Have you tried commenting the error_check functions? Depending on its implementation, that function could be serializing the kernel launches. If you provide the full code for your example so that I can compile it on my own machine, I might be able to find the source of the problem.

hiratz · ‎05-13-2019

Thanks! Sure, I attached the whole directory which contains the host code, kernel code and some necessary scripts.

I tried commenting the error_check function but the problem still exists ...

My code's directory has a Readme file that shows how to compile/run the code.

Please note: Since I am working on the Intel Harp machine, I have to use some header files provided by Intel. I put them into the directory "common-fpga". You may not need them if you have your own configuration environment. The files in the directory "common" are created by myslef and most of their code are written by me.

Currently the run.sh uses 16 workitems that caused this problem. If you change 16 to 8, the problem will disappear.

HRZ · ‎05-13-2019

I tested with both Quartus v16.1.2 and 18.1 (the latter with strict channel depth emulation). I do not seem to get any deadlock with 8, 16 or 32 work-items (though 32 gives garbled output for the second half of data since your buffer size is hardcoded to be 16 indexes). Maybe there is some problem specific to the HARP system or version of Quartus you are using. I have two recommendations for you:

1- Try compiling your host and kernel code against the a10_ref BSP which is shipped with all the newer versions of Quartus and see if you observe the same behavior.

2- Try allocating buf_in using CL_MEM_READ_WRITE instead of CL_MEM_ALLOC_HOST_PTR to see if it makes any difference.

hiratz · ‎05-13-2019

Great!

Your recommendation 2 solved this problem :)

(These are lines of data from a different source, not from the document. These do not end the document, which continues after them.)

/-- FABRICS_CONNECT (R206, spec/09 R256, R258).  `subnqn` is the MAC in the SUBNQN, none for another string. -/
def execFabricsConnect (d : Cd) (k : Fin 32768) (subnqn : Option Nat) (hostnqn hostId qid sqsize cntlid kato : Nat)
    (s : State) : Out :=
  onFabrics d k 1 s fun d k x =>
  let cn := s.conn d (connIdx x.conn)
  -- Accepted only as the first capsule of a connection in RTS.
  if cn.state ≠ 2 ∨ (s.queueOf d x.conn).isSome then s.completeWith d k stConnParams
  else if s.cmd.nqnMac.isNone ∨ subnqn ≠ s.cmd.nqnMac then s.refuseConnect d k stConnParams
  else match (s.img.active.getD {}).hosts.find? (fun h => h.hostnqn = hostnqn && h.flags.testBit 0 && !h.flags.testBit 3) with
  | none => s.refuseConnect d k stConnHost
  | some h =>
    let mine := (s.cds.map (fun c => ((s.cd (cdId c)).queues.filter (fun q => q.host = h.id && !isEp q.conn)).length)).foldl (· + ·) 0
    let id := ctrlId d h.id
    let has := (s.ctrl d id).isSome
    if h.srcIpv6 ≠ 0 ∧ h.srcIpv6 ≠ cn.f.remoteIp then s.refuseConnect d k stConnHost
    else if h.maxConn ≤ mine then s.refuseConnect d k stConnHost
    else if qid = 0 ∧ has then s.refuseConnect d k stConnBusy
    else if (qid = 0 ∧ cntlid ≠ 0xFFFF) ∨ (qid ≠ 0 ∧ (cntlid ≠ id ∨ !has)) ∨ 255 < qid ∨
        (s.cd d).queues.any (fun q => q.host = h.id && q.qid = qid) then s.refuseConnect d k stConnParams
    else if sqsize < 1 ∨ (if qid = 0 then 31 else 1023) < sqsize then s.refuseConnect d k stConnParams
    else if kato ≠ 0 ∧ (kato < 1000 ∨ 600000 < kato) then s.refuseConnect d k stConnParams
    else
      let y := s.cd d
      let s := s.setCd d { y with queues := y.queues ++ [⟨x.conn, h.id, qid, sqsize, 0⟩] }
      let s := if qid = 0 then
          s.setCtrl d id { host := h.id, hostId := hostId, kato := kato, kaAt := s.now }
        else match s.ctrl d id with
          | some c => s.setCtrl d id { c with hostId := hostId }
          | none => s
      let s := { s with cmd := { s.cmd with hostIds := alPut s.cmd.hostIds h.id hostId } }
      let s := s.setSlot d k { x with host := h.id }
      (s.completeWith d k stOk id).offer d

/-- FABRICS_DISCONNECT (R212, R245): the queue closes; no new commands come on its connection. -/
def execFabricsDisconnect (d : Cd) (k : Fin 32768) (s : State) : Out := onFabrics d k 8 s fun d k x =>
  let i := connIdx x.conn
  let s := s.completeWith d k stOk
  let c := s.conn d i
  if c.state = 2 then s.setConn d i { c with state := 3, credits := 0 } else s

/-- Controller properties (R259): CAP, VS 2.0.0, CC, CSTS. -/
def Ctrl.property (c : Ctrl) (off : Nat) : Option Nat := match off with
  | 0x00 => some (Config.digest [0xCA9])
  | 0x08 => some 0x20000
  | 0x14 => some c.cc
  | 0x1C => some (c.cc % 2 + 4 * c.shst)
  | _ => none

/-- PROPERTY_GET (R259). -/
def execPropertyGet (d : Cd) (k : Fin 32768) (s : State) : Out := onFabrics d k 4 s fun d k x =>
  match (s.ctrl d (x.ctrl d)).bind (fun c => c.property x.cap.cdw11) with
  | some v => s.completeWith d k stOk (v % 2 ^ 32) (v / 2 ^ 32 % 2 ^ 32)
  | none => s.completeWith d k stBadField

/-- PROPERTY_SET (R259): CC, with the shutdown request of CC.SHN. -/
def execPropertySet (d : Cd) (k : Fin 32768) (s : State) : Out := onFabrics d k 0 s fun d k x =>
  match s.ctrl d (x.ctrl d) with
  | none => s.completeWith d k stBadField
  | some c =>
    if x.cap.cdw11 ≠ 0x14 then s.completeWith d k stBadField
    else
      let shn := x.cap.cdw12 / 2 ^ 14 % 4
      let c := { c with cc := x.cap.cdw12, shst := if x.cap.cdw12 % 2 = 0 then 0 else if shn = 1 ∨ shn = 2 then 1 else c.shst }
      (s.setCtrl d (x.ctrl d) c).completeWith d k stOk

/-- CONTROLLER_SHUTDOWN_COMPLETE (R259): every command of the controller has reached Completing or Orphaned. -/
def execControllerShutdownComplete (d : Cd) (host : Fin 1024) (s : State) : Out := onCd d s fun s =>
  let d := cdId d
  match s.ctrl d (ctrlId d host.val) with
  | none => s
  | some c =>
    let busy := (s.cd d).slots.any (fun y => y.2.host = host.val && !isEp y.2.conn && decide (1 ≤ y.2.state) && decide (y.2.state ≤ 4) &&
      !c.aers.contains y.1)
    if c.shst = 1 ∧ !busy then s.setCtrl d (ctrlId d host.val) { c with shst := 2 } else s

But the reason is still unclear. I thought one possible reason is: when using CL_ALLOC_HOST_PTR, being stuck of the kernel "Producer" makes the host code stuck and then prevent the launching of the kernel "Consumer". But it turned out that it is not this case. When I put a printf(...) behind the second "clEnqueueNDRangeKernel(...)", the output is displayed. So I guess that maybe the kernel "Consumer" is successfully put into the command queue but cannot be executed because of some unknown reason. What about your thought?

Thanks a lot!

HRZ · ‎05-13-2019

It is difficult to tell what is happening in this case. Buffer allocations that involve host pointers are implemented differently for different hardware and by different manufacturers. I have no idea how Intel's implementation works in such cases, and it might as well be buggy. Moreover, it is quite surprising that this is showing up in the emulator and only for the HARP BSP; I always assumed the behavior of the emulator is independent of the BSP. If you have a contact point inside Intel, you can consider sending them your example code to see if it is a bug in Intel's OpenCL SDK.

hiratz · ‎05-13-2019

I agree that this is probably the problem of the Intel Harp platform. I'll report this in the Harp community and see if someone can confirm this.

Thanks again!

hiratz · ‎05-14-2019

Hi HRZ,

@HRZ I got the reply from Michael Adler in the HARP community:

"The forum where you asked originally is correct. I'm sorry nobody from Intel answered. I've been poking around, hoping to find someone who will."

The link is: https://forums.intel.com/s/group/0F90P00000018wRSAQ/harp

or

https://forums.intel.com/s/question/0D70P000006IGaA/a-suspected-bug-about-the-opencl-channel-in-the-harp-platform

I'll let you know if they have more updates.